# Task statement
Starting at the first line of the listing below and ending at the line with "s.mem := rfl", copy each line exactly.

# Data section
/-! ### withTlg -/

@[simp] theorem State.withTlg_pending (s : State) (f : Tooling → Tooling) : (s.withTlg f).pending = s.pending := rfl
@[simp] theorem State.withTlg_freeCtr (s : State) (f : Tooling → Tooling) : (s.withTlg f).freeCtr = s.freeCtr := rfl
@[simp] theorem State.withTlg_resp (s : State) (f : Tooling → Tooling) : (s.withTlg f).resp = s.resp := rfl
@[simp] theorem State.withTlg_regs (s : State) (f : Tooling → Tooling) : (s.withTlg f).regs = s.regs := rfl
@[simp] theorem State.withTlg_mem (s : State) (f : Tooling → Tooling) : (s.withTlg f).mem = s.mem := rfl
@[simp] theorem State.withTlg_lost (s : State) (f : Tooling → Tooling) : (s.withTlg f).lost = s.lost := rfl
@[simp] theorem State.withTlg_bad (s : State) (f : Tooling → Tooling) : (s.withTlg f).bad = s.bad := rfl
@[simp] theorem State.withTlg_touched (s : State) (f : Tooling → Tooling) : (s.withTlg f).touched = s.touched := rfl
@[simp] theorem State.withTlg_committed (s : State) (f : Tooling → Tooling) : (s.withTlg f).committed = s.committed := rfl
@[simp] theorem State.withTlg_upsets (s : State) (f : Tooling → Tooling) : (s.withTlg f).upsets = s.upsets := rfl
@[simp] theorem State.withTlg_order (s : State) (f : Tooling → Tooling) : (s.withTlg f).order = s.order := rfl
@[simp] theorem State.withTlg_landed (s : State) (f : Tooling → Tooling) : (s.withTlg f).landed = s.landed := rfl
@[simp] theorem State.withTlg_reservations (s : State) (f : Tooling → Tooling) : (s.withTlg f).reservations = s.reservations := rfl
@[simp] theorem State.withTlg_buffers (s : State) (f : Tooling → Tooling) : (s.withTlg f).buffers = s.buffers := rfl
@[simp] theorem State.withTlg_cache (s : State) (f : Tooling → Tooling) : (s.withTlg f).cache = s.cache := rfl
@[simp] theorem State.withTlg_busErrors (s : State) (f : Tooling → Tooling) : (s.withTlg f).busErrors = s.busErrors := rfl
@[simp] theorem State.withTlg_txns (s : State) (f : Tooling → Tooling) : (s.withTlg f).txns = s.txns := rfl
@[simp] theorem State.withTlg_armCount (s : State) (f : Tooling → Tooling) : (s.withTlg f).armCount = s.armCount := rfl
@[simp] theorem State.withTlg_memPending (s : State) (f : Tooling → Tooling) : (s.withTlg f).memPending = s.memPending := rfl
@[simp] theorem State.withTlg_snaps (s : State) (f : Tooling → Tooling) : (s.withTlg f).snaps = s.snaps := rfl
@[simp] theorem State.withTlg_tlb (s : State) (f : Tooling → Tooling) : (s.withTlg f).tlb = s.tlb := rfl
@[simp] theorem State.withTlg_dirs (s : State) (f : Tooling → Tooling) : (s.withTlg f).dirs = s.dirs := rfl
@[simp] theorem State.withTlg_devCtxs (s : State) (f : Tooling → Tooling) : (s.withTlg f).devCtxs = s.devCtxs := rfl
@[simp] theorem State.withTlg_procCtxs (s : State) (f : Tooling → Tooling) : (s.withTlg f).procCtxs = s.procCtxs := rfl
@[simp] theorem State.withTlg_iomHeld (s : State) (f : Tooling → Tooling) : (s.withTlg f).iomHeld = s.iomHeld := rfl
@[simp] theorem State.withTlg_swapRuns (s : State) (f : Tooling → Tooling) : (s.withTlg f).swapRuns = s.swapRuns := rfl
@[simp] theorem State.withTlg_throttles (s : State) (f : Tooling → Tooling) : (s.withTlg f).throttles = s.throttles := rfl
@[simp] theorem State.withTlg_throttleIrq (s : State) (f : Tooling → Tooling) : (s.withTlg f).throttleIrq = s.throttleIrq := rfl
@[simp] theorem State.withTlg_tmb (s : State) (f : Tooling → Tooling) : (s.withTlg f).tmb = s.tmb := rfl
@[simp] theorem State.withTlg_ing (s : State) (f : Tooling → Tooling) : (s.withTlg f).ing = s.ing := rfl
@[simp] theorem State.withTlg_cin (s : State) (f : Tooling → Tooling) : (s.withTlg f).cin = s.cin := rfl
@[simp] theorem State.withTlg_shz (s : State) (f : Tooling → Tooling) : (s.withTlg f).shz = s.shz := rfl
@[simp] theorem State.withTlg_stp (s : State) (f : Tooling → Tooling) : (s.withTlg f).stp = s.stp := rfl
@[simp] theorem State.withTlg_mio (s : State) (f : Tooling → Tooling) : (s.withTlg f).mio = s.mio := rfl
@[simp] theorem State.withTlg_ssu (s : State) (f : Tooling → Tooling) : (s.withTlg f).ssu = s.ssu := rfl
@[simp] theorem State.withTlg_qdr (s : State) (f : Tooling → Tooling) : (s.withTlg f).qdr = s.qdr := rfl
@[simp] theorem State.withTlg_ten (s : State) (f : Tooling → Tooling) : (s.withTlg f).ten = s.ten := rfl
@[simp] theorem State.withTlg_tlg (s : State) (f : Tooling → Tooling) : (s.withTlg f).tlg = f s.tlg := rfl
@[simp] theorem State.withTlg_pcie (s : State) (f : Tooling → Tooling) : (s.withTlg f).pcie = s.pcie := rfl
@[simp] theorem State.withTlg_field (s : State) (f : Tooling → Tooling) : (s.withTlg f).field = s.field := rfl
@[simp] theorem State.withTlg_stw (s : State) (f : Tooling → Tooling) : (s.withTlg f).stw = s.stw := rfl
@[simp] theorem State.withTlg_fuses (s : State) (f : Tooling → Tooling) : (s.withTlg f).fuses = s.fuses := rfl
@[simp] theorem State.withTlg_flash (s : State) (f : Tooling → Tooling) : (s.withTlg f).flash = s.flash := rfl
@[simp] theorem State.withTlg_pwr (s : State) (f : Tooling → Tooling) : (s.withTlg f).pwr = s.pwr := rfl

# Result
/-! ### withTlg -/

@[simp] theorem State.withTlg_pending (s : State) (f : Tooling → Tooling) : (s.withTlg f).pending = s.pending := rfl
@[simp] theorem State.withTlg_freeCtr (s : State) (f : Tooling → Tooling) : (s.withTlg f).freeCtr = s.freeCtr := rfl
@[simp] theorem State.withTlg_resp (s : State) (f : Tooling → Tooling) : (s.withTlg f).resp = s.resp := rfl
@[simp] theorem State.withTlg_regs (s : State) (f : Tooling → Tooling) : (s.withTlg f).regs = s.regs := rfl
@[simp] theorem State.withTlg_mem (s : State) (f : Tooling → Tooling) : (s.withTlg f).mem = s.mem := rfl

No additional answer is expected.